-- ==== Sys2Proof/Word.lean ====
section
/-! DEFINITION. The word types of the RGB565-HSV block (00_scope.md R8). -/

namespace Sys2Proof

/-- One byte; also one HSV component or one expanded channel (R8: HSV components are 8 bits each). -/
abbrev Byte := BitVec 8

/-- An RGB565 pixel (R8, R12: 16 bits). -/
abbrev Pixel := BitVec 16

/-- A register or a command word (R8: 32 bits). -/
abbrev Word := BitVec 32

/-- A rule index (R8: the rule index field has 4 bits). -/
abbrev RuleIdx := BitVec 4

end Sys2Proof
end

#####

Exercise instructions: Please give every entry again, precisely as it appears.

Result for this exercise:
-- ==== Sys2Proof/Word.lean ====
section
/-! DEFINITION. The word types of the RGB565-HSV block (00_scope.md R8). -/

namespace Sys2Proof

/-- One byte; also one HSV component or one expanded channel (R8: HSV components are 8 bits each). -/
abbrev Byte := BitVec 8

/-- An RGB565 pixel (R8, R12: 16 bits). -/
abbrev Pixel := BitVec 16

/-- A register or a command word (R8: 32 bits). -/
abbrev Word := BitVec 32

/-- A rule index (R8: the rule index field has 4 bits). -/
abbrev RuleIdx := BitVec 4

end Sys2Proof
end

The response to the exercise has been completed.